Practically speaking, this hypothetical – the employee who works an hour of overtime because he spent an hour on the clock playing fantasy football – speaks to the need for management to try to minimize such personal activities in a way that does not hurt employee morale.  The time spent on such entirely personal activities is costly, particularly where it leads to unnecessary overtime at overtime rates.  Every time the employee who makes $20 per hour spends an hour engaged in such personal activities, the employer has effectively paid him or her $20 for doing so.  And if they have to work an hour of overtime because they spent an hour playing fantasy football, that costs the employer an additional $30 – time-and-a-half of the employee’s regular rate. 

In other words, the employer has just paid the employee $30 to play fantasy football.  Or to shop.  Or to check Facebook. 

Where this really hits employers is in litigation.

We have written many times in this blog about the prevalence of wage-hour class actions and collective actions.  Many of them contend that employees were not paid for all of the time they worked.  Many claim that employees performed a few minutes of work before their shifts began, or after they ended.  They seek to be paid for an additional 10 minutes per day, or 15, or 20, or more.  And they seek statutory penalties.  And, always, attorney’s fees. 

But what if that same employee who contends he was shortchanged by 10 minutes of pay per day spent 30 minutes each day on social media, or shopping, or playing fantasy football, or exchanging personal emails?

Isn’t there something so clearly wrong about an employee who has been paid for engaging in personal activities turning around and seeking additional compensation under such circumstances?

Hasn’t that employee already been overpaid

Having had the pleasure of representing a great many companies in the defense of wage-hour class actions, I am always pleasantly surprised to see that most employers take a very realistic approach to the workplace, that they understand that employees probably spend some time engaging in these activities.

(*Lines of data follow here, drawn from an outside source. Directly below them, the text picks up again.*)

-- ==== Sys2Proof/Machine/Firmware.lean ====
section
/-! DEFINITION. Firmware's own accesses to a context's addresses, in the base revision (14_revisions R332;
17_system R398), and the PIN, FRZ and STUB bits of page-table entries (11_translation R264;
12_migration R305). -/

namespace Sys2Proof.Machine

open Sys2Proof

/-- The lock-step pair's master identifier (17_system Table 17-4). -/
def pairMaster : Nat := 0x140

/-- The first of the worker cores' master identifiers. -/
def workerMaster : Nat := 0x141

/-- The signal unit's master identifier. -/
def signalMaster : Nat := 0x149

/-- The runs of some pages for a master, or why an access is refused (11_translation R268). -/
def masterPages (s : State) (master asid : Nat) (rd wr : Bool) : Nat → Nat → Nat → Except FaultCode (List Run)
  | 0, _, _ => .ok []
  | f + 1, va, stop =>
    if stop ≤ va then .ok []
    else
      let r := (walk s asid va master).1
      match pageCheck rd wr 0 r with
      | .fault code _ _ _ _ => .error code
      | _ =>
        match masterPages s master asid rd wr f (pageEnd va r) stop with
        | .ok rs => .ok (⟨pagePlace asid va r, min stop (pageEnd va r) - va⟩ :: rs)
        | .error code => .error code

/-- The runs of a VA range of a context for a master (11_translation R262, R268). -/
def masterRuns (s : State) (master asid va len : Nat) (rd wr : Bool) : Except FaultCode (List Run) :=
  if 2 ^ 48 < va + len then .error .space
  else
    match s.context? asid with
    | none => .error .translation
    | some c =>
      if inHeap c va len then
        if lpddrAllowed s master (heapPa c va) len rd wr then .ok [⟨.here (heapPa c va), len⟩]
        else .error .accessTable
      else if touchesHeap c va len then .error .heapLimit
      else masterPages s master asid rd wr (len / 2 ^ 16 + 2) va (va + len)

/-- Runs that lie in this package's memory throughout. -/
def allHere (rs : List Run) : Bool :=
  rs.all fun r =>
    match r.place with
    | .here _ => true
    | .far _ _ _ | .zero => false

/-- The bytes of runs in this package, in a view. -/
def hereBytes (s : State) (view : Nat) (rs : List Run) : List Byte :=
  ((hereRuns rs).map fun (k, n) => s.viewBytes view k n).flatten

/-- Bytes that a master reads from a context's addresses in the base revision, none where it cannot. -/
def readVa (s : State) (master asid va len : Nat) : Option (List Byte) :=
  match masterRuns s master asid va len true false with
  | .ok rs =>
    match reach false s rs with
    | some rs =>
      if allHere rs && (hereRuns rs).all fun (k, n) => (readFault s.sys k n).isNone then some (hereBytes s 0 rs)
      else none
    | none => none
  | .error _ => none

/-- Writes bytes to runs of this package in a view. -/
def putRuns (view : Nat) : List Run → List Byte → State → State
  | [], _, s => s
  | r :: rs, bs, s =>
    match r.place with
    | .here k => putRuns view rs (bs.drop r.len) (s.viewPut view k (bs.take r.len))
    | .far _ _ _ | .zero => putRuns view rs (bs.drop r.len) s

/-- Bytes that a master writes to a context's addresses in the base revision, none where it cannot. -/
def writeVa (s : State) (master asid va : Nat) (bs : List Byte) : Option State :=
  match masterRuns s master asid va bs.length false true with
  | .ok rs =>
    if allHere rs then (reach true s rs).map fun rs => storeRuns (engineOp s asid) .posted 0 rs (bs.map (·, false)) s
    else none
  | .error _ => none

/-! ### Page-table entries -/

/-- The leaf entry that a walk of a VA ends at: its physical address, level and value. -/
def leafFrom (s : State) (va : Nat) : Nat → Nat → Option (Nat × Nat × Nat)
  | level, table =>
    let pa := table + 8 * levelIndex level va
    let e := pteAt s pa
    if readFault s.sys pa 8 = some .eccUe then none
    else match pteStep level e with
    | .table next =>
      match level with
      | 0 => none
      | l + 1 => leafFrom s va l next
    | .bad => none
    | .localPage _ _ _ | .remotePage _ _ _ | .nonResident _ _ => some (pa, level, e)

/-- The leaf entry of a VA of a context. -/
def leafOf (s : State) (asid va : Nat) : Option (Nat × Nat × Nat) :=
  (s.context? asid).bind fun c => leafFrom s va 3 c.ptroot

/-- A master writes a page-table entry; a controller that denies it the write leaves the entry as it is (17_system R398).
DESIGN CHOICE (notes/assumptions/73). -/
def putPte (m pa e : Nat) (s : State) : State :=
  if lpddrAllowed s m pa 8 false true then s.putBytes pa (leBytes 8 e) else s.noteErr (some .accessTable)

/-- PIN, FRZ and STUB in an entry (R264 Table 11-2). -/
def pinBit : Nat := 46
/-- FRZ. -/
def frzBit : Nat := 45
/-- STUB. -/
def stubBit : Nat := 44

/-- A bit of an entry. -/
def pteBit (e n : Nat) : Bool := abits e n 1 == 1

/-- An entry with a bit set or cleared. -/
def setPteBit (e n : Nat) (b : Bool) : Nat :=
  if pteBit e n then (if b then e else e - 2 ^ n) else if b then e + 2 ^ n else e

/-- An entry of kind LOCAL. -/
def isLocal (e : Nat) : Bool := abits e 0 3 == 2

/-- Sets or clears PIN of the LOCAL page that holds a VA. -/
def pinPage (asid va : Nat) (b : Bool) (s : State) : State :=
  match leafOf s asid va with
  | some (pa, _, e) => if isLocal e then putPte pairMaster pa (setPteBit e pinBit b) s else s
  | none => s

/-- The pages of a range: base VA and bytes, by the leaves that its walks end at. -/
def rangePages (s : State) (asid : Nat) : Nat → Nat → Nat → List (Nat × Nat)
  | 0, _, _ => []
  | f + 1, va, stop =>
    if stop ≤ va then []
    else
      let r := (walk s asid va pairMaster).1
      let e := pageEnd va r
      let b := match r with
        | .leaf x => pageBase x.size va
        | .nonResident _ size _ _ => pageBase size va
        | .failed _ => pageBase 0 va
      (b, e - b) :: rangePages s asid f e stop

/-- Sets or clears PIN of every page of a range (12_migration R305). -/
def pinRange (asid va len : Nat) (b : Bool) (s : State) : State :=
  (rangePages s asid (len / 2 ^ 16 + 2) va (va + len)).foldl (fun s p => pinPage asid p.1 b s) s

end Sys2Proof.Machine
end

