/-- FAR_OPERATION_ACKNOWLEDGE (R258). -/
def execFarOperationAcknowledge (op : Nat) (old : Word) (sat : Bool) (err : Option FaultCode) (s : State) : Out :=
  let t := dropSent op s
  match s.op? op with
  | some o =>
    match o.kind with
    | .far f =>
      if f.performed then
        let r := farAnswer f old sat
        .next (endFar o f r.1 r.2 err t)
      else .next s
    | .part p =>
      .next (answerPart op p (match err with
        | some code => .error code
        | none => .data [] []) t)
    | _ => .next s
  | none => .next t

/-! ### PGREQ (11_translation R276) -/

/-- A residency request has an answer: a mark, or none. -/
def pgreqAnswer (s : State) (o : Op) (va len : Nat) (w refused : Bool) : Option (Option FaultCode) :=
  let ps := requestPages s o.asid va len w
  if refused || ps.any fun p => p.2.2 == .invalid then some (some .translation)
  else if ps.any fun p => p.2.2 == .missing then none
  else some none

/-- PGREQ_COMPLETE (R276). -/
def execPgreqComplete (op : Nat) (s : State) : Out :=
  match s.op? op with
  | some o =>
    match o.kind with
    | .pgreq va len w _ refused =>
      match pgreqAnswer s o va len w refused with
      | some err => .next (s.endOp o .s (err.map fun c => (c, BitVec.ofNat 64 o.bundle)))
      | none => .next s
    | _ => .next s
  | none => .next s

end Sys2Proof.Machine
end

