/-- The owner after the commit acknowledgement: stub, owner cache, END_FORWARD, drop and drain (R299). -/
def leavePage (m : Move) (pa e epoch : Nat) (s : State) : State :=
  let p := m.req.page
  let rd := pteBit e 42
  let w := pteBit e 43
  let s := fillOwner p m.req.target epoch (putLeaf p pa (remotePte m.req.target true rd w) s)
  let stub : Stub := ⟨p, some m.frame, m.req.target, s.timeU + s.cfg.stubLife * microU, false, false⟩
  let s : State := { dropMove p s with mig := { (dropMove p s).mig with
    stubs := (s.mig.stubs.filter fun x => x.page != p || x.gone) ++ [stub]
    owned := s.mig.owned.filter fun x => x.page != p
    registered := s.mig.registered.filter (· != p) } }
  let s := serveAll m.overflow (s.send m.req.target (.endForward p rd w epoch m.queue))
  tellIssuer m.req.page m.req.issuer .done m.req.target
    (dropAndDrain p.asid (pageVa p 0) (pageBytes p.size) none (some p) s)

/-- COMMIT_ACKNOWLEDGE (R299). -/
def execCommitAcknowledge (page : PageKey) (epoch : Nat) (s : State) : Out :=
  .next (match moveOf s page, leafOf s page.asid (pageVa page 0) with
    | some m, some (pa, _, e) => if m.stage = .committing then leavePage m pa e epoch s else s
    | _, _ => s)

/-! ### The target (R296, R298, R300) -/

/-- Firmware reserves a free frame of a page size, none when there is none (R296). -/
def reserveFrame (s : State) (size : Nat) : Option Nat :=
  (Config.freeFrame size s.freeCount).filter fun f => f * 2 ^ 16 % pageBytes size == 0 && decide (f * 2 ^ 16 < lpddrBytes)

/-- RESERVE at the target: it accepts with a frame, or declines. -/
def acceptMove (m : MoveReq) (owner home : Nat) (s : State) : State :=
  let busy := (s.context? m.page.asid).isNone || (incomingOf s m.page).isSome || (moveOf s m.page).isSome
  match (if busy then none else reserveFrame s m.page.size) with
  | none => s.tickFree.send owner (.reserveAccept m.page false)
  | some f =>
    let x : Incoming := ⟨m.page, owner, home, f * 2 ^ 16, []⟩
    let t : State := { s.tickFree with mig := { s.mig with incoming := s.mig.incoming ++ [x] } }
    t.send owner (.reserveAccept m.page true)

/-- RESERVE (R296), and the frame that follows it (R298), which a controller that denies it to the agent leaves
unacknowledged (17_system R398; notes/assumptions/73).
DESIGN CHOICE (notes/assumptions/54). -/
def execReserve (m : MoveReq) (owner home : Nat) (frame : Option PageData) (s : State) : Out :=
  .next (match frame with
    | none => acceptMove m owner home s
    | some d =>
      match incomingOf s m.page with
      | some x =>
        if lpddrAllowed s agentMaster x.frame d.bytes.length false true then
          (putPage x.frame d s).send owner (.transferAcknowledge m.page)
        else s.noteErr (some .accessTable)
      | none => s)

/-- The place of the entry of a page at its own level, whatever it holds. -/
def leafSlotFrom (s : State) (va size : Nat) : Nat → Nat → Option Nat
  | level, table =>
    let pa := table + 8 * levelIndex level va
    if level = size then some pa
    else
      match pteStep level (pteAt s pa), level with
      | .table next, l + 1 => leafSlotFrom s va size l next
      | _, _ => none

/-- The place of a page's leaf in this package's tables. -/
def leafSlot (s : State) (p : PageKey) : Option Nat :=
  (s.context? p.asid).bind fun c => leafSlotFrom s (pageVa p 0) p.size 3 c.ptroot

/-- A page's stub goes; its old frame is still relayed until its drain has ended (R299, R306). -/
def dropStub (p : PageKey) (ys : List Stub) : List Stub :=
  ys.filterMap fun y =>
    if y.page = p then (if y.frame.isSome then some { y with gone := true } else none) else some y

/-- END_FORWARD (R300): the leaf becomes LOCAL, then the forwarded and the held requests are performed. -/
def execEndForward (page : PageKey) (rd w : Bool) (epoch : Nat) (queue : List RemoteReq) (s : State) : Out :=
  .next (match incomingOf s page with
    | none => s
    | some x =>
      let s := match leafSlot s page with
        | some pa => putLeaf page pa (localPte x.frame rd w) s
        | none => s
      let s : State := { s with mig := { s.mig with
        incoming := s.mig.incoming.filter fun y => y.page != page
        stubs := dropStub page s.mig.stubs
        owned := ⟨page, epoch, x.frame⟩ :: s.mig.owned.filter fun y => y.page != page } }
      serveAll (queue ++ x.held) (fillOwner page s.accid epoch s))
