/-- An admin command's turn has not come: it waits in the admin queue. -/
def adminWaits (s : State) (i : Instr) : Bool :=
  match adminRow i with
  | some (kind, b) =>
    let k := (packetOf (leBytes 64 b.toNat)).kind
    s.sys.boot == .ready && (k == kind || reservedKind k) && !commandTurn (takeCommand b s) (commandOf s b)
  | none => false

/-- A field of a command's body. -/
def Packet.field (p : Packet) (off n : Nat) : Nat := fieldAt p.body off n

/-- VA and LENGTH of a command: within the address space. -/
def vaOk (va len : Nat) : Bool := decide (va < 2 ^ 48) && decide (va + len ≤ 2 ^ 48)

/-! ### Contexts (R413 Table 16-9; 11_translation R261) -/

/-- An address in the form of R381. -/
def formOk (a : Nat) : Bool :=
  if abits a 63 1 = 1 then abits a 52 11 == 0 else (tagOf a == 0x0 || tagOf a == 0xA) && spaceOk a 1

/-- HB, HL and HO are as R261 says. -/
def heapOk (hb hl ho : Nat) : Bool :=
  hb % 2 ^ 16 == 0 && hl % 2 ^ 16 == 0 && decide (hb < 2 ^ 48) &&
    (hl == 0 || decide ((hb + ho) % 2 ^ 40 + hl ≤ lpddrBytes))

/-- The reserved bits of a peer window read as zero (15_fabric Table 15-1). -/
def storedWindow (v : Nat) : Word := BitVec.ofNat 64 (v - abits v 8 32 * 2 ^ 8)

/-- The fields of a descriptor lie in their ranges. -/
def contextOk (b : List Byte) : Bool :=
  let f (off n : Nat) := fieldAt b off n
  f 0 8 % 4096 == 0 && decide (f 0 8 < lpddrBytes) && heapOk (f 8 8) (f 0x10 8) (f 0x18 8) &&
    (f 0x20 8 == 0 || (formOk (f 0x20 8) && f 0x20 8 % 8 == 0)) && decide (f 0x28 8 < 2 ^ 48) && f 0x28 8 % 64 == 0 &&
    decide (1 ≤ f 0x30 4) && decide (f 0x30 4 ≤ 65536) && decide (1 ≤ f 0x34 2) && decide (f 0x34 2 ≤ 128) &&
    decide (f 0x36 1 ≤ 1) && f 0x37 1 == 0 &&
    (f 0x38 4 == 0 || (decide (100 ≤ f 0x38 4) && decide (f 0x38 4 ≤ 100000))) && f 0x3C 4 == 0 &&
    decide (f 0x40 8 < 2 ^ 48) && f 0x40 8 % 64 == 0 && f 0x48 56 == 0 &&
    (List.range 16).all fun k => f (0x80 + 8 * k) 1 != 0

/-- The context of a descriptor, over what an update keeps. Its default fault-record area begins at slot 0.
DESIGN CHOICE (notes/assumptions/57). -/
def contextFrom (b : List Byte) (c : Context) : Context :=
  { c with
    ptroot := fieldAt b 0 8, hb := fieldAt b 8 8, hl := fieldAt b 0x10 8, ho := fieldAt b 0x18 8
    pubcnt := BitVec.ofNat 64 (fieldAt b 0x20 8), frec := fieldAt b 0x28 8, frecn := fieldAt b 0x30 4, frecNext := 0
    quota := fieldAt b 0x34 2, mode := fieldAt b 0x36 1
    ctimeout := if fieldAt b 0x38 4 = 0 then 1000 else fieldAt b 0x38 4
    defHandler := fieldAt b 0x40 8
    wins := (List.range 16).map fun k => storedWindow (fieldAt b (0x80 + 8 * k) 8) }

/-- A context before its descriptor is read.
DESIGN CHOICE (notes/assumptions/57). -/
def newContext (asid : Nat) : Context :=
  { ptroot := 0, hb := 0, hl := 0, ho := 0, pubcnt := 0, frec := 0, frecn := 1, frecNext := 0, quota := 1, mode := 0
    ctimeout := 1000, defHandler := 0, wins := [], serviceFree := Config.serviceSlots asid }

/-- CTX_SET with a packet of good form: OP 0 makes a context that is not there, OP 1 changes one that is.
DEDUCED (notes/assumptions/42). -/
def ctxSetCmd (p : Packet) (s : State) : State :=
  let asid := p.field 0 2
  let op := p.field 2 1
  let desc := p.field 8 8
  let b := Memory.getN s.host (abits desc 0 52) 256
  if 1 < op ∨ p.field 3 5 ≠ 0 ∨ abits desc 52 12 ≠ 0x800 ∨ desc % 64 ≠ 0 ∨ contextOk b = false ∨
      (s.context? asid).isSome ≠ (op == 1) then
    adminBad p s
  else
    let c := (s.context? asid).getD (newContext asid)
    adminOk p { s with ctxs := s.ctxs.set asid (contextFrom b c) }
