/-- A record in transit is back in its queue with its age, or waits for a queue where that one is full. -/
def requeueTransit (task : Nat) (x : Transit) (s : State) : State :=
  let c := s.coreAt x.core
  if 64 ≤ c.runq.length then
    s.modTask task fun t => { t with state := .ready, transit := none }
  else
    let older := c.runq.filter fun q => decide (q.since ≤ x.since)
    let newer := c.runq.filter fun q => decide (x.since < q.since)
    (s.modCore x.core fun c => { c with runq := older ++ [⟨task, x.since⟩] ++ newer }).modTask task fun t =>
      { t with state := .queued x.core, transit := none }

/-- STEAL_TIMER_EXPIRY (R329): the record is in its queue as if it had not been sent, and keeps its age. A reset of the
thief's die has the same end, also after the ACK, and loses the thief's copy. A reset of the victim's die advances its
epoch, and a record that it has confirmed is its own again, so that the thief discards its copy.
DESIGN CHOICE (notes/assumptions/71). -/
def execStealTimerExpiry (cause : TransitEnd) (s : State) : Out :=
  .next (match victimOf s cause.task with
    | some (t, x) =>
      match cause with
      | .timer task =>
        if x.timerU ≤ s.timeU ∧ t.state = .queued x.core then s.modTask task fun t => { t with transit := none } else s
      | .thiefReset task =>
        let u := dropStolen task x.thief s
        if t.state = .stealing then requeueTransit task x u else u.modTask task fun t => { t with transit := none }
      | .victimReset task =>
        let u := s.modDie (dieOf x.core) fun d => { d with epoch := d.epoch + 1 }
        if t.state = .stealing then requeueTransit task x u else u
    | none => s)

/-- STEAL_CANCEL (R329): the thief discards its copy. -/
def execStealCancel (task thief : Nat) (s : State) : Out := .next (dropStolen task thief s)

end Sys2Proof.Machine
end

And I am often unpleasantly surprised to see how much time the people who sue spend in such activities, and how they believe it is their right to do so and to be paid for it – and to seek more money on top of it.

The employee who made thousands of personal telephone calls while on the clock still thinks she is entitled to more pay for a few minutes she claims she worked at the end of her shift.

The employee who regularly napped while being paid still thinks he should be paid more.

The employee who has his ugly fantasy football championship trophy on his desk forgets that his employer not only paid him for much of the time he spent earning that trophy, but had to pay him for overtime, too, because he didn’t get his work done during the business day. 

The employee who has box after box of merchandise shipped to the workplace thinks he is not only entitled to be paid for the time he spent online, but for more time.

In the litigation context, shouldn’t the time employees spend in personal activities be weighed against the additional time for which the employee is seeking recovery?

If an employee contends he or she was not paid for 6 minutes of off-the-clock work each day, but the employer can show that he or she spent 30 minutes a day engaged in personal activities, shouldn’t that employee recover nothing?

Very generally speaking, the courts haven’t weighed in on this issue yet. 

But someday, perhaps soon, they will.

And if they begin subtracting the time spent on personal activities on their smartphones or laptops from an employee’s claim the he or she was not paid for all of the time worked, they are likely going to find that many of the employees claiming they were underpaid were actually overpaid. 

That just makes sense, doesn’t it?

In this way, perhaps technology will meet its match in something that has been around for centuries – logic.